The silence that followed the thieves' alarm vibrated horribly. Jonathan all but begged their leader to speak again and be done with it.

“My frien,” said he at long last, “we don try our best for call dem but I tink say dem all done sleep-o . . . So wetin we go do now? Sometaim you wan call soja? Or you wan make we call dem for you? Soja better pass police. No be so?”

“Na so!” replied his men. Jonathan thought he heard even more voices now than before and groaned heavily. His legs were sagging under him and his throat felt like sandpaper.

“My frien, why you no de talk again? I de ask you say you wan make we call soja?”

“No.”

“Awrighto. Now make we talk business. We no be bad tief. We no like for make trouble. Trouble done finish. War done finish and all the katakata wey de for inside. No Civil War again. This time na Civil Peace. No be so?”

“Na so!” answered the horrible chorus.

“What do you want from me? I am a poor man. Everything I had went with this war. Why do you come to me? You know people who have money. We . . .”

“Awright! We know say you no get plenty money. But we sef no get even anini. So derefore make you open dis window and give us one hundred pound and we go commot. Orderwise we de come for inside now to show you guitar-boy like dis . . .”

A volley of automatic fire rang through the sky. Maria and the children began to weep aloud again.

“Ah, missisi de cry again. No need for dat. We done talk say we na good tief. We just take our small money and go nwayorly. No molest. Abi we de molest?”

“At all!” sang the chorus.

“My friends,” began Jonathan hoarsely. “I hear what you say and I thank you. If I had one hundred pounds . . .”

“Lookia my frien, no be play we come play for your house. If we make mistake and step for inside you no go like am-o. So derefore . . .”

“To God who made me: if you come inside and find one hundred pounds, take it and shoot me and shoot my wife and children. I swear to God. The only money I have in this life is this twenty-pounds
egg-rasher
they gave me today . . .”

“OK. Time de go. Make you open dis window and bring the twenty pound. We go manage am like dat.”

There were now loud murmurs of dissent among the chorus: “Na lie de man de lie; e get plenty money . . . Make we go inside and search properly well . . . Wetin be twenty pound? . . .”

“Shurrup!” rang the leader's voice like a lone shot in the sky and silenced the murmuring at once. “Are you dere? Bring the money quick!”

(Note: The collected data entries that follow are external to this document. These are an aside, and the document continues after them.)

-- ==== Sys2Proof/Laws/PerInstr.lean ====
section
/-! SUPPORT. The fields of a well-formed instruction fit below the major opcode of its word (spec/04_encoding.md
R85-R102), said once for each constructor. -/

section

set_option Elab.async false
set_option linter.unusedSimpArgs false

namespace Sys2Proof.Laws.Fits

/-- The body of a well-formed instruction's word has no bit above bit 23. -/
def Statement (i : Instr) : Prop := i.wf = true → encodeBody i < 2 ^ 24

theorem scopeCode_lt (y : Scope) : scopeCode y < 8 := by cases y <;> decide
theorem vtypeCode_lt (y : VType) : vtypeCode y < 4 := by cases y <;> decide
theorem condCode_lt (y : Cond) : condCode y < 4 := by cases y <;> decide
theorem cvtDstCode_lt (y : CvtDst) : cvtDstCode y < 8 := by cases y <;> decide
theorem blkCode_lt (y : Blk) : blkCode y < 4 := by cases y <;> decide
theorem redOpCode_lt (y : RedOp) : redOpCode y < 4 := by cases y <;> decide
theorem tileFmtCode_lt (y : TileFmt) : tileFmtCode y < 8 := by cases y <;> decide
theorem wmodeCode_lt (y : WMode) : wmodeCode y < 8 := by cases y <;> decide
theorem emitDstCode_lt (y : EmitDst) : emitDstCode y < 8 := by cases y <;> decide
theorem barOpCode_lt (y : BarOp) : barOpCode y < 8 := by cases y <;> decide
theorem sysRegCode_lt (r : SysReg) : sysRegCode r < 256 := by cases r <;> decide
theorem bit_lt (b : Bool) : (if b then 1 else 0 : Nat) < 2 := by cases b <;> decide
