-- ==== Sys2Proof/Tests/Slice0.lean ====
section
/-! SUPPORT. Tests of the model, one step each, with expected results from spec/, and for each statement concrete states
and operands that meet its hypotheses. -/

open Sys2Proof Sys2Proof.Machine

section

set_option Elab.async false

namespace Sys2Proof.Machine.Tests

/-! ### Ill-formed terms, one for each check of each constructor: each is refused (R87-R102) -/

theorem test_wf_refuses_0 : (([
  .add 32 0 0, .add 0 32 0, .add 0 0 32, .sub 32 0 0, .sub 0 32 0, .sub 0 0 32, .and 32 0 0, .and 0 32 0, .and 0 0 32,
   .or 32 0 0, .or 0 32 0, .or 0 0 32, .xor 32 0 0, .xor 0 32 0, .xor 0 0 32, .andn 32 0 0, .andn 0 32 0, .andn 0 0 32,
   .shl 32 0 0, .shl 0 32 0, .shl 0 0 32, .shr 32 0 0, .shr 0 32 0, .shr 0 0 32, .sar 32 0 0, .sar 0 32 0, .sar 0 0 32,
   .rol 32 0 0, .rol 0 32 0, .rol 0 0 32, .min 32 0 0, .min 0 32 0, .min 0 0 32, .max 32 0 0, .max 0 32 0, .max 0 0 32,
   .minu 32 0 0, .minu 0 32 0, .minu 0 0 32, .maxu 32 0 0, .maxu 0 32 0, .maxu 0 0 32, .seq 32 0 0, .seq 0 32 0, .seq 0 0 32,
   .slt 32 0 0, .slt 0 32 0, .slt 0 0 32, .sltu 32 0 0, .sltu 0 32 0, .sltu 0 0 32, .clz 32 0, .clz 0 32, .popc 32 0,
   .popc 0 32, .sel 32 0 0]
  : List Instr).all fun i => i.wf == false) = true := by decide
theorem test_wf_refuses_1 : (([
  .sel 0 32 0, .sel 0 0 32, .mul 32 0 0, .mul 0 32 0, .mul 0 0 32, .mulh 32 0 0, .mulh 0 32 0, .mulh 0 0 32, .mulhu 32 0 0,
   .mulhu 0 32 0, .mulhu 0 0 32, .div 32 0 0, .div 0 32 0, .div 0 0 32, .divu 32 0 0, .divu 0 32 0, .divu 0 0 32,
   .rem 32 0 0, .rem 0 32 0, .rem 0 0 32, .remu 32 0 0, .remu 0 32 0, .remu 0 0 32, .addi 32 0 0, .addi 0 32 0,
   .addi 0 0 16384, .andi 32 0 0, .andi 0 32 0, .andi 0 0 16384, .ori 32 0 0, .ori 0 32 0, .ori 0 0 16384, .xori 32 0 0,
   .xori 0 32 0, .xori 0 0 16384, .shli 32 0 0, .shli 0 32 0, .shli 0 0 32, .shri 32 0 0, .shri 0 32 0, .shri 0 0 32,
   .sari 32 0 0, .sari 0 32 0, .sari 0 0 32, .slti 32 0 0, .slti 0 32 0, .slti 0 0 16384, .sltiu 32 0 0, .sltiu 0 32 0,
   .sltiu 0 0 16384, .lui 32 0, .lui 0 262144, .aget 32 0 false, .aget 0 16 false, .aadd 16 0 0 0, .aadd 0 16 0 0]
  : List Instr).all fun i => i.wf == false) = true := by decide
theorem test_wf_refuses_2 : (([
  .aadd 0 0 32 0, .aadd 0 0 0 8, .aaddi 16 0 0, .aaddi 0 16 0, .aaddi 0 0 65536, .aset 16 0 0, .aset 0 16 0, .aset 0 0 32,
   .alui 16 0 0, .alui 0 16 0, .alui 0 0 65536, .asub 16 0 0 0, .asub 0 16 0 0, .asub 0 0 32 0, .asub 0 0 0 8, .beq 32 0 0,
   .beq 0 32 0, .beq 0 0 16384, .bne 32 0 0, .bne 0 32 0, .bne 0 0 16384, .blt 32 0 0, .blt 0 32 0, .blt 0 0 16384,
   .bge 32 0 0, .bge 0 32 0, .bge 0 0 16384, .bltu 32 0 0, .bltu 0 32 0, .bltu 0 0 16384, .bgeu 32 0 0, .bgeu 0 32 0,
   .bgeu 0 0 16384, .jmp 16777216, .call 16777216, .jr 16 0, .jr 0 65536, .loop 4 0 0 false, .loop 0 32 0 false,
   .loop 0 0 16384 false, .loopImm 4 0 0 false, .loopImm 0 32 0 false, .loopImm 0 0 16384 false, .loopq 4 0 0 false,
   .loopq 0 16 0 false, .loopq 0 0 16384 false, .lbrk 4 0, .lbrk 0 32, .lrot 32, .bqpush 4 0, .bqpush 0 32, .bqbr 16777216,
   .qput 16 0, .qput 0 32, .qget 32 0, .qget 0 16]
  : List Instr).all fun i => i.wf == false) = true := by decide
theorem test_wf_refuses_3 : (([
  .qdrop 16, .qmark 16, .qstat 32 0 0, .qstat 0 16 0, .qstat 0 0 4, .hsig 12, .hwait 12, .htry 32 0, .htry 0 12,
   .sread 32 .verid, .swrite 32 .verid, .fence .dev false false false, .tick 32 false, .trap 524288, .brk 524288,
   .ld 32 0 0 0 false false, .ld 0 16 0 0 false false, .ld 0 0 2048 0 false false, .ld 0 0 0 4 false false,
   .lds 32 0 0 0 false false, .lds 0 16 0 0 false false, .lds 0 0 2048 0 false false, .lds 0 0 0 4 false false,
   .lda 32 0 0 0 false false, .lda 0 16 0 0 false false, .lda 0 0 2048 0 false false, .lda 0 0 0 4 false false,
   .ldx 32 0 0 0 false false, .ldx 0 16 0 0 false false, .ldx 0 0 2048 0 false false, .ldx 0 0 0 4 false false,
   .st 32 0 0 0 false false, .st 0 16 0 0 false false, .st 0 0 2048 0 false false, .st 0 0 0 4 false false,
   .stl 32 0 0 0 false false, .stl 0 16 0 0 false false, .stl 0 0 2048 0 false false, .stl 0 0 0 4 false false,
   .ldq 16 0 0 0 false false, .ldq 0 16 0 0 false false, .ldq 0 0 2048 0 false false, .ldq 0 0 0 4 false false,
   .ldqs 16 0 0 0 false false, .ldqs 0 16 0 0 false false, .ldqs 0 0 2048 0 false false, .ldqs 0 0 0 4 false false,
   .stq 16 0 0 0 false false, .stq 0 16 0 0 false false, .stq 0 0 2048 0 false false, .stq 0 0 0 4 false false,
   .ldt 16 0 0 0 false false, .ldt 0 16 0 0 false false, .ldt 0 0 2048 0 false false, .ldt 0 0 0 4 false false,
   .stt 16 0 0 0 false false]
  : List Instr).all fun i => i.wf == false) = true := by decide
theorem test_wf_refuses_4 : (([
  .stt 0 16 0 0 false false, .stt 0 0 2048 0 false false, .stt 0 0 0 4 false false, .ldg 32 0 0 0 0 false false,
   .ldg 0 16 0 0 0 false false, .ldg 0 0 16 0 0 false false, .ldg 0 0 0 32 0 false false, .ldg 0 0 0 0 16 false false,
   .sts 32 0 0 0 0 false false, .sts 0 16 0 0 0 false false, .sts 0 0 16 0 0 false false, .sts 0 0 0 32 0 false false,
   .sts 0 0 0 0 16 false false, .atadd 32 0 0 .dev false false, .atadd 0 16 0 .dev false false,
   .atadd 0 0 32 .dev false false, .atmin 32 0 0 .dev false false, .atmin 0 16 0 .dev false false,
   .atmin 0 0 32 .dev false false, .atmax 32 0 0 .dev false false, .atmax 0 16 0 .dev false false,
   .atmax 0 0 32 .dev false false, .atminu 32 0 0 .dev false false, .atminu 0 16 0 .dev false false,
   .atminu 0 0 32 .dev false false, .atmaxu 32 0 0 .dev false false, .atmaxu 0 16 0 .dev false false,
   .atmaxu 0 0 32 .dev false false, .atand 32 0 0 .dev false false, .atand 0 16 0 .dev false false,
   .atand 0 0 32 .dev false false, .ator 32 0 0 .dev false false, .ator 0 16 0 .dev false false,
   .ator 0 0 32 .dev false false, .atxor 32 0 0 .dev false false, .atxor 0 16 0 .dev false false,
   .atxor 0 0 32 .dev false false, .atswp 32 0 0 .dev false false, .atswp 0 16 0 .dev false false,
   .atswp 0 0 32 .dev false false, .atcas 32 0 0 .dev false false, .atcas 0 16 0 .dev false false,
   .atcas 0 0 32 .dev false false, .atfadd 32 0 0 .dev false false, .atfadd 0 16 0 .dev false false,
   .atfadd 0 0 32 .dev false false, .cpy 32 0 0 0 0 false false, .cpy 0 16 0 0 0 false false, .cpy 0 0 16 0 0 false false,
   .cpy 0 0 0 32 0 false false, .cpy 0 0 0 0 16 false false, .cpyt 32 0 0 0 0 false false, .cpyt 0 16 0 0 0 false false,
   .cpyt 0 0 16 0 0 false false, .cpyt 0 0 0 32 0 false false, .cpyt 0 0 0 0 16 false false]
  : List Instr).all fun i => i.wf == false) = true := by decide
theorem test_wf_refuses_5 : (([
  .cpyd 32 0 0 0 0 false false, .cpyd 0 16 0 0 0 false false, .cpyd 0 0 16 0 0 false false, .cpyd 0 0 0 32 0 false false,
   .cpyd 0 0 0 0 16 false false, .wmcpy 32 0 0 0 0 false false, .wmcpy 0 16 0 0 0 false false, .wmcpy 0 0 8 0 0 false false,
   .wmcpy 0 0 0 32 0 false false, .wmcpy 0 0 0 0 16 false false, .wmld 8 0 0 0 false false, .wmld 0 16 0 0 false false,
   .wmld 0 0 2048 0 false false, .wmld 0 0 0 4 false false, .wmadv 8 0 0, .wmadv 0 32 0, .wmadv 0 0 4,
   .enq 32 0 0 0 false false, .enq 0 16 0 0 false false, .enq 0 0 16 0 false false, .enq 0 0 0 16 false false,
   .pref 16 0 0 false false, .pref 0 2048 0 false false, .pref 0 0 4 false false, .clean 16 0 0 false false,
   .clean 0 2048 0 false false, .clean 0 0 4 false false, .inval 16 0 0 false false, .inval 0 2048 0 false false,
   .inval 0 0 4 false false, .chk 32 0, .chk 0 16384, .vpop 64 0 0 false, .vpop 0 16 0 false, .vpop 0 0 8 false,
   .vpsh 16 0 0 false, .vpsh 0 64 0 false, .vpsh 0 0 8 false, .vmov 64 0 0 false, .vmov 0 64 0 false, .vmov 0 0 8 false,
   .vbcst 64 0 0 false, .vbcst 0 32 0 false, .vbcst 0 0 8 false, .vidx 64 0 false, .vidx 0 8 false, .vlane 32 0 0,
   .vlane 0 64 0, .vlane 0 0 32, .vadd 64 0 0 0 false .f32, .vadd 0 64 0 0 false .f32, .vadd 0 0 64 0 false .f32,
   .vadd 0 0 0 8 false .f32, .vsub 64 0 0 0 false .f32, .vsub 0 64 0 0 false .f32, .vsub 0 0 64 0 false .f32]
  : List Instr).all fun i => i.wf == false) = true := by decide
theorem test_wf_refuses_6 : (([
  .vsub 0 0 0 8 false .f32, .vmul 64 0 0 0 false .f32, .vmul 0 64 0 0 false .f32, .vmul 0 0 64 0 false .f32,
   .vmul 0 0 0 8 false .f32, .vfma 64 0 0 0 false .f32, .vfma 0 64 0 0 false .f32, .vfma 0 0 64 0 false .f32,
   .vfma 0 0 0 8 false .f32, .vfma 0 0 0 0 false .i32, .vfms 64 0 0 0 false .f32, .vfms 0 64 0 0 false .f32,
   .vfms 0 0 64 0 false .f32, .vfms 0 0 0 8 false .f32, .vfms 0 0 0 0 false .i32, .vfnma 64 0 0 0 false .f32,
   .vfnma 0 64 0 0 false .f32, .vfnma 0 0 64 0 false .f32, .vfnma 0 0 0 8 false .f32, .vfnma 0 0 0 0 false .i32,
   .vmin 64 0 0 0 false .f32, .vmin 0 64 0 0 false .f32, .vmin 0 0 64 0 false .f32, .vmin 0 0 0 8 false .f32,
   .vmax 64 0 0 0 false .f32, .vmax 0 64 0 0 false .f32, .vmax 0 0 64 0 false .f32, .vmax 0 0 0 8 false .f32,
   .vabs 64 0 0 false .f32, .vabs 0 64 0 false .f32, .vabs 0 0 8 false .f32, .vneg 64 0 0 false .f32,
   .vneg 0 64 0 false .f32, .vneg 0 0 8 false .f32, .vrcp 64 0 0 false .f32, .vrcp 0 64 0 false .f32, .vrcp 0 0 8 false .f32,
   .vrcp 0 0 0 false .i32, .vrsq 64 0 0 false .f32, .vrsq 0 64 0 false .f32, .vrsq 0 0 8 false .f32, .vrsq 0 0 0 false .i32,
   .vsqrt 64 0 0 false .f32, .vsqrt 0 64 0 false .f32, .vsqrt 0 0 8 false .f32, .vsqrt 0 0 0 false .i32,
   .vex2 64 0 0 false .f32, .vex2 0 64 0 false .f32, .vex2 0 0 8 false .f32, .vex2 0 0 0 false .i32, .vlg2 64 0 0 false .f32,
   .vlg2 0 64 0 false .f32, .vlg2 0 0 8 false .f32, .vlg2 0 0 0 false .i32, .vtanh 64 0 0 false .f32,
   .vtanh 0 64 0 false .f32]
  : List Instr).all fun i => i.wf == false) = true := by decide
theorem test_wf_refuses_7 : (([
  .vtanh 0 0 8 false .f32, .vtanh 0 0 0 false .i32, .vflr 64 0 0 false .f32, .vflr 0 64 0 false .f32, .vflr 0 0 8 false .f32,
   .vflr 0 0 0 false .i32, .vceil 64 0 0 false .f32, .vceil 0 64 0 false .f32, .vceil 0 0 8 false .f32,
   .vceil 0 0 0 false .i32, .vdiv 64 0 0 0 false .f32, .vdiv 0 64 0 0 false .f32, .vdiv 0 0 64 0 false .f32,
   .vdiv 0 0 0 8 false .f32, .vdiv 0 0 0 0 false .i32, .vand 64 0 0 0 false, .vand 0 64 0 0 false, .vand 0 0 64 0 false,
   .vand 0 0 0 8 false, .vor 64 0 0 0 false, .vor 0 64 0 0 false, .vor 0 0 64 0 false, .vor 0 0 0 8 false,
   .vxor 64 0 0 0 false, .vxor 0 64 0 0 false, .vxor 0 0 64 0 false, .vxor 0 0 0 8 false, .vshl 64 0 0 0 false,
   .vshl 0 64 0 0 false, .vshl 0 0 64 0 false, .vshl 0 0 0 8 false, .vshr 64 0 0 0 false, .vshr 0 64 0 0 false,
   .vshr 0 0 64 0 false, .vshr 0 0 0 8 false, .vsar 64 0 0 0 false, .vsar 0 64 0 0 false, .vsar 0 0 64 0 false,
   .vsar 0 0 0 8 false, .vcmp 16 0 0 0 false .eq .f32, .vcmp 0 64 0 0 false .eq .f32, .vcmp 0 0 64 0 false .eq .f32,
   .vcmp 0 0 0 8 false .eq .f32, .vsel 64 0 0 0 false, .vsel 0 64 0 0 false, .vsel 0 0 64 0 false, .vsel 0 0 0 8 false,
   .vcommit 64 0 0 false, .vcommit 0 64 0 false, .vcommit 0 0 8 false, .vchk 16 0 0 false, .vchk 0 64 0 false,
   .vchk 0 0 8 false, .pand 16 0 0, .pand 0 16 0, .pand 0 0 16]
  : List Instr).all fun i => i.wf == false) = true := by decide
theorem test_wf_refuses_8 : (([
  .por 16 0 0, .por 0 16 0, .por 0 0 16, .pxor 16 0 0, .pxor 0 16 0, .pxor 0 0 16, .pandn 16 0 0, .pandn 0 16 0,
   .pandn 0 0 16, .pnot 16 0, .pnot 0 16, .pmov 16 0, .pmov 0 16, .pcnt 32 0, .pcnt 0 16, .vcvt 64 0 0 0 false .f32 .f32,
   .vcvt 0 64 0 0 false .f32 .f32, .vcvt 0 0 8 0 false .f32 .f32, .vcvt 0 0 0 8 false .f32 .f32,
   .vqnt 64 0 0 0 false .mx .f32, .vqnt 0 64 0 0 false .mx .f32, .vqnt 0 0 8 0 false .mx .f32, .vqnt 0 0 0 8 false .mx .f32,
   .vdqnt 64 0 0 false .mx .f32, .vdqnt 0 64 0 false .mx .f32, .vdqnt 0 0 8 false .mx .f32, .vred 64 0 0 false .add .f32,
   .vred 0 64 0 false .add .f32, .vred 0 0 8 false .add .f32, .vscan 64 0 0 false .add .f32, .vscan 0 64 0 false .add .f32,
   .vscan 0 0 8 false .add .f32, .vperm 64 0 0 0 false, .vperm 0 64 0 0 false, .vperm 0 0 64 0 false, .vperm 0 0 0 8 false,
   .vrot 64 0 0 0 false, .vrot 0 64 0 0 false, .vrot 0 0 32 0 false, .vrot 0 0 0 8 false, .vrng 64 0 0 0 false false,
   .vrng 0 32 0 0 false false, .vrng 0 0 32 0 false false, .vrng 0 0 0 8 false false, .tcfg 8 0 .bf16, .tcfg 0 64 .bf16,
   .tpop 8 0, .tpop 0 16, .tpsh 16 0, .tpsh 0 8, .tzero 8, .wld 4 0, .wld 0 16, .wcfg 4 0 .dense, .wcfg 0 16 .dense,
   .mma 4 0 0 0 0 false]
  : List Instr).all fun i => i.wf == false) = true := by decide
theorem test_wf_refuses_9 : (([
  .mma 0 8 0 0 0 false, .mma 0 0 4 0 0 false, .mma 0 0 0 4 0 false, .mma 0 0 0 0 16 false, .mmat 4 0 0 0 0 false,
   .mmat 0 8 0 0 0 false, .mmat 0 0 4 0 0 false, .mmat 0 0 0 4 0 false, .mmat 0 0 0 0 16 false, .cemit 4 0 0 .f32 false,
   .cemit 0 16 0 .f32 false, .cemit 0 0 8 .f32 false, .cpsh 4 0, .cpsh 0 16, .cpop 4 0, .cpop 0 16, .cscl 4 0, .cscl 0 32,
   .ftset 16 0, .ftset 0 32, .ftget 32 0, .ftget 0 16, .tmark 65536, .tbudg 32, .tstat 32 0 0, .tstat 0 8 0, .tstat 0 0 4,
   .ssig 16 0 .dev false, .ssig 0 32 .dev false, .swait 16 .dev false, .stry 32 0 .dev false, .stry 0 16 .dev false,
   .binit 16 0 false, .binit 0 32 false, .barv 16 0 .none .dev false, .barv 0 32 .none .dev false, .bexp 16 0 false,
   .bexp 0 32 false, .bwait 16 .dev false, .btest 32 0 false, .btest 0 16 false, .acq 16 .dev false, .rel 16 .dev false,
   .publ 16, .shopen 32 0, .shopen 0 16, .remq 16 0, .remq 0 16, .remqt 32 0 0, .remqt 0 16 0, .remqt 0 0 16, .wpop 32 0 0,
   .wpop 0 16 0, .wpop 0 0 16, .wpush 16 0, .wpush 0 16]
  : List Instr).all fun i => i.wf == false) = true := by decide
theorem test_wf_refuses_10 : (([
  .wsteal 32 0 0, .wsteal 0 16 0, .wsteal 0 0 16, .coll 32 0 false, .coll 0 16 false, .upd 32 0, .upd 0 16, .msrch 32 0,
   .msrch 0 16, .gfork 32 0, .gfork 0 16, .grewd 32 0 0, .grewd 0 16 0, .grewd 0 0 32, .gbar 32 0, .gbar 0 16, .gcanc 16 0,
   .gcanc 0 32, .gqry 32 0 0, .gqry 0 16 0, .gqry 0 0 6, .gyld 16, .vqry 32 0, .vqry 0 32, .ecnt 32 0, .ecnt 0 32, .step 32,
   .sysc 524288, .sleep 32]
  : List Instr).all fun i => i.wf == false) = true := by decide
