-- ==== Sys2Proof/Word.lean ====
section
/-! DEFINITION. The machine's word types: a register is 32 bits (R9), an engine register 64, a memory cell one byte. -/

namespace Sys2Proof

/-- A BAR0 register (R9). -/
abbrev Word := BitVec 32

/-- An engine register or a memory word (R187, R283). -/
abbrev DWord := BitVec 64

/-- One byte of a store, a frame or a message. -/
abbrev Byte := BitVec 8

end Sys2Proof
end

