-- ==== Sys2Proof/Machine/RegMap.lean ====
section
/-! DEFINITION. The BAR0 register map: one row per register of the register tables of spec/01 to spec/15, in the order
of the spec's chapters: its block offset, its replication, and its fields with bits, access code (R10), reset value and
legal values. `RegMap.find` reads the map; `A.<REGISTER>` is a register's BAR0 offset and `R.<REGISTER>.<FIELD>` one of its fields. -/

namespace Sys2Proof.Machine

/-- The access codes of R10; reserved bits are the bits no field covers. -/
inductive Acc where
  | rw | ro | wo | w1c | w1s | rc | rws
  deriving DecidableEq, Repr

/-- The values a field lists as legal (R12, R392): all of them, or an unsigned or signed range. -/
inductive Lim where
  | any
  | range (lo hi : Nat)
  | signed (lo hi : Int)
  deriving DecidableEq, Repr

/-- One field of a register table: bits hi down to lo, access, reset value, legal values. -/
structure RegField where
  hi : Nat
  lo : Nat
  acc : Acc
  reset : Nat
  lim : Lim
  deriving DecidableEq, Repr

/-- One register of a block, replicated n1 times at stride s1 and, within each copy, n2 times at stride s2. -/
structure RegRow where
  off : Nat
  n1 : Nat
  s1 : Nat
  n2 : Nat
  s2 : Nat
  fields : List RegField
  deriving DecidableEq, Repr

/-- A field of one register instance, named by BAR0 offset and bits. -/
structure Fld where
  addr : Nat
  hi : Nat
  lo : Nat
  deriving DecidableEq, Repr

/-- The octet block of R14. -/
def octBase (o : Nat) : Nat := 0x01000000 + o * 0x20000

/-- The lane block of global lane g (R5, R14). -/
def laneBase (g : Nat) : Nat := octBase (g / 8) + (g % 8) * 0x2000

“I am coming,” said Jonathan, fumbling in the darkness with the key of the small wooden box he kept by his side on the mat.

 

* * *

At the first sign of light as neighbours and others assembled to commiserate with him he was already strapping his five-gallon demijohn to his bicycle carrier and his wife, sweating in the open fire, was turning over akara balls in a wide clay bowl of boiling oil. In the corner his eldest son was rinsing out dregs of yesterday's palm-wine from old beer bottles.

“I count it as nothing,” he told his sympathizers, his eyes on the rope he was tying. “What is
egg-rasher
?
Did I depend on it last week? Or is it greater than other things that went with the war? I say, let
egg-rasher
perish in the flames! Let it go where everything else has gone. Nothing puzzles God.”